FWIW, I've had two root canals.
The first one was done by my dentist and I felt a bit "pressured" into doing it(i.e. "You have to do this and I have to do it today." In retrospect, I should have both had a second opinion and if I'd needed it(don't really doubt) would have had an endodontist do it. My dentist split it into two sessions a month apart-one where apparently she did the root clean-out and another where she did the filling, something that now seems ridiculous to me. In any case, I woke up in excruciating pain two days later, called here, she took an X-ray and said "Oops, I missed a root." A few hours later, she'd at least taken care of that and done everything up to the point of fitting a crown. It was overall an unpleasant experience.

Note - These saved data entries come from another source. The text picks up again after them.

-- ==== Sys2Proof/Machine/RegMap.lean ====
section
/-! DEFINITION. The register map of spec/02 (R26, R29, R33) and of every chapter's register tables:
pages, registers, fields, access codes, reset values, ranges, tightening directions and locks. -/

namespace Sys2Proof

/-- Access code of a field (R7): read-only, read-write, key-protected, tighten-only under seal,
write-one-to-clear, write-only. -/
inductive Access where
  | ro | rw | rwk | rwt | w1c | wo
deriving DecidableEq, Repr

/-- Tightening direction of an RWT field (R38). "Set" on one bit and "order a, b, c" with codes that
rise in that order are both `higher`; `byRegion` is the bound of a ride-through region, `higher` for
regions 0 to 3 and `lower` for 4 to 7 (R196); the S forms compare two's-complement numbers. -/
inductive Tight where
  | lower | higher | lowerS | higherS | byRegion
deriving DecidableEq, Repr

/-- What locks a field (R32 cause 7, R473): nothing, the seal, or a bit of the register at a signed
byte distance from the field's own register having the given value. -/
inductive Lock where
  | none
  | sealed
  | bit (rel : Int) (b : Nat) (v : Bool)
deriving DecidableEq, Repr

/-- Reset value of a field: a constant, the page index plus a constant, a table by register index,
or the fixed entry size or direction of a ring (R43). -/
inductive Rst where
  | const (v : Nat)
  | page (k : Nat)
  | tbl (l : List Nat)
  | ringEsz
  | ringDir
deriving DecidableEq, Repr

/-- One field of a register table. `range` is the stated range of its value, `perBit` marks
a row of bits each of which is one field. -/
structure FieldSpec where
  hi : Nat
  lo : Nat
  acc : Access
  rst : Rst
  range : Option (Nat × Nat) := none
  tight : Option Tight := none
  lock : Lock := .none
  perBit : Bool := false
deriving DecidableEq, Repr

/-- A register, or an array of registers of one layout (count, stride), at an offset of its page. -/
structure RegFam where
  off : Nat
  dims : List (Nat × Nat)
  fields : List FieldSpec
deriving DecidableEq, Repr

/-- A field whose reset value is a constant. -/
def fld (hi lo : Nat) (a : Access) (v : Nat) : FieldSpec := { hi, lo, acc := a, rst := .const v }
/-- A field whose reset value depends on the page or the register. -/
def fldR (hi lo : Nat) (a : Access) (r : Rst) : FieldSpec := { hi, lo, acc := a, rst := r }
def FieldSpec.within (f : FieldSpec) (a b : Nat) : FieldSpec := { f with range := some (a, b) }
def FieldSpec.tighten (f : FieldSpec) (t : Tight) : FieldSpec := { f with tight := some t }
def FieldSpec.locked (f : FieldSpec) (l : Lock) : FieldSpec := { f with lock := l }
def FieldSpec.bitwise (f : FieldSpec) : FieldSpec := { f with perBit := true }
def reg (off : Nat) (dims : List (Nat × Nat)) (fs : List FieldSpec) : RegFam := ⟨off, dims, fs⟩

/-- The kinds of register page (R26 and the chapters' page tables). -/
inductive PageKind where
  | sys | mode | clk | time | trig | leg | auxt | com | link | prot | tripp | ce
  | ceset | ceres | cesup | locus | rt | gc | isl | slope | slch | scan | adc | seq
  | res | rot | cmp | meter | mcal | mres | macc | mpmu | md | brk | arc | safe
  | sin | sfn | sconn | origin | ring | ringc | eth
deriving DecidableEq, Repr

/-- Base address, number of pages (0x1000 apart), page index of the first, class, block code (R26, R33)
and event source index (R53). -/
structure PageInfo where
  base : Nat
  count : Nat
  idx0 : Nat
  cls : Nat
  block : Nat
  src : Nat
deriving DecidableEq, Repr

def PageKind.info : PageKind → PageInfo
  | .sys => ⟨0x40000000, 1, 0, 1, 0x00, 16⟩
  | .mode => ⟨0x40001000, 1, 1, 1, 0x00, 16⟩
  | .clk => ⟨0x40010000, 1, 0, 1, 0x01, 15⟩
  | .time => ⟨0x40020000, 1, 0, 0, 0x02, 13⟩
  | .trig => ⟨0x40021000, 1, 1, 0, 0x02, 13⟩
  | .leg => ⟨0x40100000, 64, 0, 1, 0x10, 4⟩
  | .auxt => ⟨0x40140000, 20, 64, 1, 0x10, 5⟩
  | .com => ⟨0x40154000, 1, 84, 1, 0x10, 4⟩
  | .link => ⟨0x40200000, 8, 0, 0, 0x20, 19⟩
  | .prot => ⟨0x40210000, 8, 16, 1, 0x20, 19⟩
  | .tripp => ⟨0x40218000, 1, 24, 1, 0x20, 19⟩
  | .ce => ⟨0x40300000, 1, 0, 1, 0x30, 6⟩
  | .ceset => ⟨0x40301000, 1, 1, 0, 0x30, 6⟩
  | .ceres => ⟨0x40302000, 1, 2, 0, 0x30, 6⟩
  | .cesup => ⟨0x40303000, 1, 3, 1, 0x30, 6⟩
  | .locus => ⟨0x40400000, 1, 0, 0, 0x40, 7⟩
  | .rt => ⟨0x40401000, 1, 1, 1, 0x40, 7⟩
  | .gc => ⟨0x40402000, 1, 2, 1, 0x40, 7⟩
  | .isl => ⟨0x40403000, 1, 3, 1, 0x40, 7⟩
  | .slope => ⟨0x40480000, 1, 0, 0, 0x48, 8⟩
  | .slch => ⟨0x40481000, 32, 1, 0, 0x48, 8⟩
  | .scan => ⟨0x404A1000, 4, 33, 0, 0x48, 8⟩
  | .adc => ⟨0x40500000, 1, 0, 0, 0x50, 9⟩
  | .seq => ⟨0x40501000, 1, 1, 0, 0x50, 9⟩
  | .res => ⟨0x40502000, 1, 2, 0, 0x50, 9⟩
  | .rot => ⟨0x40503000, 1, 3, 0, 0x50, 9⟩
  | .cmp => ⟨0x40580000, 1, 0, 1, 0x58, 2⟩
  | .meter => ⟨0x40600000, 1, 0, 0, 0x60, 10⟩
  | .mcal => ⟨0x40601000, 1, 1, 0, 0x60, 10⟩
  | .mres => ⟨0x40602000, 1, 2, 0, 0x60, 10⟩
  | .macc => ⟨0x40603000, 1, 3, 0, 0x60, 10⟩
  | .mpmu => ⟨0x40604000, 1, 4, 0, 0x60, 10⟩
  | .md => ⟨0x40700000, 3, 0, 0, 0x70, 11⟩
  | .brk => ⟨0x40703000, 1, 3, 1, 0x70, 11⟩
  | .arc => ⟨0x40780000, 1, 0, 0, 0x78, 12⟩
  | .safe => ⟨0x40800000, 1, 0, 1, 0x80, 1⟩
  | .sin => ⟨0x40801000, 1, 1, 1, 0x80, 1⟩
  | .sfn => ⟨0x40802000, 1, 2, 1, 0x80, 1⟩
  | .sconn => ⟨0x40803000, 1, 3, 1, 0x80, 1⟩
  | .origin => ⟨0x40900000, 1, 0, 2, 0x90, 18⟩
  | .ring => ⟨0x40A00000, 2, 0, 0, 0xA0, 17⟩
  | .ringc => ⟨0x40A02000, 1, 2, 0, 0xA0, 17⟩
  | .eth => ⟨0x40B00000, 2, 0, 0, 0xB0, 14⟩

def allPages : List PageKind := [
  .sys, .mode, .clk, .time, .trig, .leg, .auxt, .com, .link, .prot, .tripp, .ce,
  .ceset, .ceres, .cesup, .locus, .rt, .gc, .isl, .slope, .slch, .scan, .adc, .seq,
  .res, .rot, .cmp, .meter, .mcal, .mres, .macc, .mpmu, .md, .brk, .arc, .safe,
  .sin, .sfn, .sconn, .origin, .ring, .ringc, .eth]


/-- Registers of page kind `sys` (spec/17_clocks_reset_boot_pins.md: R456). -/
def regs_sys : List RegFam := [
  -- SYS_ID
  reg 0x040 [] [
    fld 31 16 .ro 0x6400,  -- DEVICE
    fld 15 8 .ro 0,  -- MAJOR
    fld 7 0 .ro 0  -- MINOR
  ],
  -- SYS_RST_CAUSE
  reg 0x044 [] [
    fld 5 0 .ro 0  -- CAUSE
  ],
  -- SYS_RST_CTL
  reg 0x048 [] [
    fld 0 0 .rwk 0  -- SWRST
  ],
  -- SYS_BOOT
  reg 0x04C [] [
    fld 31 16 .ro 0,  -- SECVER
    fld 11 8 .ro 0,  -- REJECT
    fld 7 7 .ro 0,  -- LOADERR
    fld 6 4 .ro 0,  -- SOURCE
    fld 1 0 .ro 0  -- BOOTSEL
  ],
  -- SYS_HC_REL
  reg 0x050 [] [
    fld 3 1 .rw 0 |>.bitwise  -- REL
  ],
  -- SYS_WDT_CFG
  reg 0x054 [] [
    fld 31 16 .rwt 0x3E8 |>.within 1 0xFFFF |>.tighten .lower,  -- TIMEOUT
    fld 0 0 .rwt 0 |>.tighten .higher  -- EN
  ],
  -- SYS_WDT_KICK
  reg 0x058 [] [
    fld 31 0 .wo 0  -- KICK
  ],
  -- SYS_AGE
  reg 0x060 [(3, 0x4)] [
    fld 31 16 .ro 0,  -- BASE
    fld 15 0 .ro 0  -- COUNT
  ]
]

/-- Registers of page kind `mode` (spec/03_tick_and_modes.md: the mode page's register tables, R42 for its class). -/
def regs_mode : List RegFam := [
  -- SYS_MODE_REQ
  reg 0x040 [] [
    fld 2 0 .rw 2  -- TARGET
  ],
  -- SYS_MODE_MOD
  reg 0x044 [] [
    fld 3 3 .rw 0,  -- LEGACY
    fld 2 2 .rw 0,  -- TEST
    fld 1 1 .rw 0,  -- NIGHTVAR
    fld 0 0 .rw 0  -- CURTAIL
  ],
  -- SYS_MODE_STAT
  reg 0x048 [] [
    fld 26 26 .ro 0,  -- ROM
    fld 25 22 .ro 0,  -- ROMPROF
    fld 21 21 .ro 0,  -- PROFILE
    fld 20 20 .ro 0,  -- LIMIT
    fld 19 18 .ro 0,  -- ST_LEGACY
    fld 17 16 .ro 0,  -- ST_TEST
    fld 15 14 .ro 0,  -- ST_NIGHTVAR
    fld 13 12 .ro 0,  -- ST_CURTAIL
    fld 11 8 .ro 0,  -- CAUSE
    fld 7 6 .ro 0,  -- REQ
    fld 5 3 .ro 0,  -- PREV
    fld 2 0 .ro 1  -- MODE
  ],
  -- SYS_MODE_CFG
  reg 0x04C [] [
    fld 11 8 .rwt 8 |>.within 2 15 |>.tighten .lower,  -- OVR_HALT
    fld 2 2 .rw 0,  -- AUTO_START
    fld 1 1 .rwt 1 |>.tighten .higher,  -- BS_INHIBIT
    fld 0 0 .rwt 1 |>.tighten .higher  -- ISLAND_CEASE
  ],
  -- SYS_TICK_CFG
  reg 0x050 [] [
    fld 0 0 .rw 0  -- PROFILE
  ],
  -- SYS_TICK_OVR
  reg 0x054 [] [
    fld 24 24 .w1c 0,  -- OVR
    fld 23 16 .ro 0,  -- CONSEC
    fld 15 0 .ro 0  -- COUNT
  ],
  -- SYS_DCWIN
  reg 0x058 [] [
    fld 31 16 .rwt 0x2E66 |>.tighten .lower,  -- VMAX
    fld 15 0 .rwt 0x1CCD |>.tighten .higher  -- VMIN
  ]
]

/-- Registers of page kind `clk` (spec/17_clocks_reset_boot_pins.md: R457). -/
def regs_clk : List RegFam := [
  -- CLK_REF
  reg 0x040 [] [
    fld 4 4 .ro 0,  -- XTAL
    fld 3 2 .ro 0,  -- MULT_EFF
    fld 1 0 .rw 0 |>.within 0 2  -- MULT
  ],
  -- CLK_PLL
  reg 0x044 [] [
    fld 7 4 .w1c 0,  -- UNLOCKED
    fld 3 0 .ro 0  -- LOCK
  ],
  -- CLK_MON
  reg 0x048 [] [
    fld 8 0 .w1c 0  -- FAIL
  ],
  -- CLK_REFF
  reg 0x04C [] [
    fld 31 0 .ro 0  -- FREQ
  ],
  -- CLKOUT_CFG
  reg 0x080 [(4, 0x10)] [
    fld 1 0 .rw 0  -- FMT
  ],
  -- CLKOUT_DIV
  reg 0x084 [(4, 0x10)] [
    fld 31 30 .rw 0 |>.locked (.bit 4 8 false),  -- SRC
    fld 27 16 .rw 0 |>.locked (.bit 4 8 false),  -- DELAY
    fld 11 0 .rw 1 |>.within 1 4095 |>.locked (.bit 4 8 false)  -- DIV
  ],
  -- CLKOUT_CTL
  reg 0x088 [(4, 0x10)] [
    fld 9 9 .rw 0,  -- RESYNC
    fld 8 8 .rw 1,  -- SETUP
    fld 0 0 .rw 0 |>.locked (.bit 0 8 false)  -- EN
  ],
  -- CLK_SYNC
  reg 0x0C0 [] [
    fld 1 1 .w1c 0,  -- DONE
    fld 0 0 .rw 0  -- ARM
  ]
]

/-- Registers of page kind `time` (spec/13_time.md: R347). -/
def regs_time : List RegFam := [
  -- TIME_CTL
  reg 0x040 [] [
    fld 4 4 .wo 0,  -- REARM
    fld 1 0 .rw 0 |>.within 0 2  -- SRC
  ],
  -- TIME_STAT
  reg 0x044 [] [
    fld 31 16 .ro 0,  -- DISC
    fld 7 7 .ro 0,  -- TLOCK
    fld 6 6 .ro 0,  -- STEPPED
    fld 5 5 .ro 0,  -- PEND
    fld 4 4 .ro 1,  -- ARMED
    fld 2 0 .ro 0  -- STATE
  ],
  -- TIME_SNAP
  reg 0x048 [] [
    fld 0 0 .wo 0  -- SNAP
  ],
  -- TIME_SNAP_SUB
  reg 0x04C [] [
    fld 31 0 .ro 0  -- SUB
  ],
  -- TIME_SNAP_SEC
  reg 0x050 [] [
    fld 31 0 .ro 0  -- SEC
  ],
  -- TIME_SNAP_SECH
  reg 0x054 [] [
    fld 15 0 .ro 0  -- SECH
  ],
  -- TIME_MEAS_LO
  reg 0x060 [] [
    fld 31 0 .wo 0  -- O
  ],
  -- TIME_MEAS_HI
  reg 0x064 [] [
    fld 31 0 .wo 0  -- O
  ],
  -- TIME_RATE
  reg 0x068 [] [
    fld 31 0 .ro 0  -- R
  ],
  -- TIME_FREQ
  reg 0x06C [] [
    fld 31 0 .ro 0  -- F
  ],
  -- TIME_SERVO
  reg 0x070 [] [
    fld 31 16 .rw 0xC8 |>.within 1 1000,  -- RMAX
    fld 15 8 .rw 0x20 |>.within 1 255,  -- TI
    fld 7 0 .rw 8 |>.within 1 255  -- TP
  ],
  -- TIME_LOCK
  reg 0x074 [] [
    fld 31 16 .rw 0x3E8 |>.within 1 0xFFFF,  -- LOCK_TH
    fld 15 0 .rw 0xA |>.within 1 0xFFFF  -- STEP_TH
  ],
  -- TIME_HOLD
  reg 0x078 [] [
    fld 31 16 .rw 0x12C |>.within 1 0xFFFF,  -- HOLD_MAX
    fld 7 0 .rw 4 |>.within 1 255  -- MEAS_TO
  ],
  -- TIME_OFFS
  reg 0x07C [] [
    fld 31 0 .ro 0  -- O
  ],
  -- TIME_PPS
  reg 0x080 [] [
    fld 31 0 .rw 0  -- PPS_OFS
  ],
  -- TIME_TEST
  reg 0x084 [] [
    fld 31 0 .wo 0  -- MEASINJ
  ]
]

/-- Registers of page kind `trig` (spec/13_time.md: R348). -/
def regs_trig : List RegFam := [
  -- TRIG_LINE
  reg 0x040 [(16, 0x4)] [
    fld 13 8 .rw 0,  -- INDEX
    fld 3 0 .rw 0  -- SRC
  ],
  -- TRIG_SW
  reg 0x080 [] [
    fld 15 0 .wo 0  -- PULSE
  ],
  -- GEN_PER
  reg 0x0A0 [(4, 0x10)] [
    fld 31 0 .rw 0x320 |>.within 2 0xFFFFFFFF |>.locked (.bit 8 0 true)  -- PER
  ],
  -- GEN_PHASE
  reg 0x0A4 [(4, 0x10)] [
    fld 31 0 .rw 0 |>.locked (.bit 4 0 true)  -- PHASE
  ],
  -- GEN_CTL
  reg 0x0A8 [(4, 0x10)] [
    fld 0 0 .rw 0  -- EN
  ],
  -- CAP_CFG
  reg 0x100 [(4, 0x10)] [
    fld 5 1 .rw 0 |>.within 0 17,  -- SEL
    fld 0 0 .rw 0  -- EN
  ],
  -- CAP_STAT
  reg 0x104 [(4, 0x10)] [
    fld 11 8 .ro 0,  -- FINE
    fld 1 1 .w1c 0,  -- OVR
    fld 0 0 .w1c 0  -- VALID
  ],
  -- CAP_SUB
  reg 0x108 [(4, 0x10)] [
    fld 31 0 .ro 0  -- SUB
  ],
  -- CAP_SEC
  reg 0x10C [(4, 0x10)] [
    fld 31 0 .ro 0  -- SEC
  ]
]

/-- Registers of page kind `leg` (spec/04_leg_scheduling.md: R84, the register tables after R108). -/
def regs_leg : List RegFam := [
  -- LEG_CTL
  reg 0x040 [] [
    fld 31 28 .rw 0,  -- GROUP
    fld 15 15 .rw 0,  -- INJ
    fld 11 11 .rw 0 |>.locked (.bit 0 0 true),  -- OUTPUT
    fld 10 10 .rw 0 |>.locked (.bit 0 0 true),  -- INDEP
    fld 9 9 .rw 0 |>.locked (.bit 0 0 true),  -- CARRIER
    fld 8 8 .rw 0 |>.locked (.bit 0 0 true),  -- UPD
    fld 4 4 .rw 0,  -- SRC
    fld 0 0 .rw 0  -- EN
  ],
  -- LEG_PER
  reg 0x044 [] [
    fld 30 8 .rw 0,  -- PHASE
    fld 6 0 .rw 1 |>.within 1 64 |>.locked (.bit (-4) 0 true)  -- PER_TICKS
  ],
  -- LEG_DUTY
  reg 0x048 [] [
    fld 25 0 .rw 0  -- DUTY
  ],
  -- LEG_DUTYL
  reg 0x04C [] [
    fld 25 0 .rw 0  -- DUTYL
  ],
  -- LEG_DEAD
  reg 0x050 [] [
    fld 15 0 .rwt 0x3200 |>.within 256 0xFA00 |>.tighten .higher  -- DEAD
  ],
  -- LEG_MINPW
  reg 0x054 [] [
    fld 15 0 .rw 0x500  -- MINPW
  ],
  -- LEG_FORCE
  reg 0x058 [] [
    fld 1 0 .rw 0  -- MODE
  ],
  -- LEG_SAMPLE
  reg 0x05C [] [
    fld 31 31 .rw 0,  -- EN
    fld 30 30 .rw 0,  -- POINT
    fld 15 0 .rw 0xC80  -- WIN
  ],
  -- LEG_STAT
  reg 0x060 [] [
    fld 11 11 .ro 0,  -- RUN
    fld 10 10 .ro 0,  -- TABLE
    fld 9 9 .ro 0,  -- FORCED
    fld 6 6 .w1c 0,  -- HELD
    fld 5 5 .w1c 0,  -- BOTH_ON
    fld 4 4 .w1c 0,  -- DROP
    fld 3 3 .w1c 0,  -- SKIP
    fld 2 2 .w1c 0,  -- MODLIM
    fld 1 1 .w1c 0,  -- LATE
    fld 0 0 .w1c 0  -- SAT
  ],
  -- LEG_CNT
  reg 0x064 [] [
    fld 31 16 .ro 0,  -- MODLIM
    fld 15 0 .ro 0  -- DROPS
  ]
]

The second was with an endodontist. I'd been sent on referral by my dentist(a different one from the above) to a peridontist for a bump on my gums. The peridontist looked at it, x-rayed it, called in the endodontist across the hall to look at it, and they both advised a root canal and said it shouldn't wait as the "bump" was the result of an abcess.
The endodontist worked me in that day over lunch, and did the entire thing in about an hour and a half on one of my second molars. He was quick, but also extremely thorough. I'd guess he took about a half dozen X-rays through the course of doing it(my first didn't take a single one during). I mentioned something to him about my folly with the first and he said first of all that he's seen serious complications from splitting into two sessions, said that all my teeth had the same root arrangement as the one where I'd had the issue and even though it wasn't a "textbook" arrangement it was still common and easily visible on the X-ray. He of course didn't openly criticize the dentist who had done my first one, but had a look of "What kind of hack was that?"(BTW, that was a hack dentist who later had her license suspended over one specific incident). The endodontist was relatively painless, fast, and there again well worth seeing. I think he charged $900 only.
BTW, I've never had dental insurance, and I usually get both a good deal as a cash customer(I get the impression that a lot don't like dealing with the insurance) and usually a 5-10% discount for paying in full before I leave the office. There again, I suspect the rate of no-pays on cash customers also makes them incentivize a paid in full bill.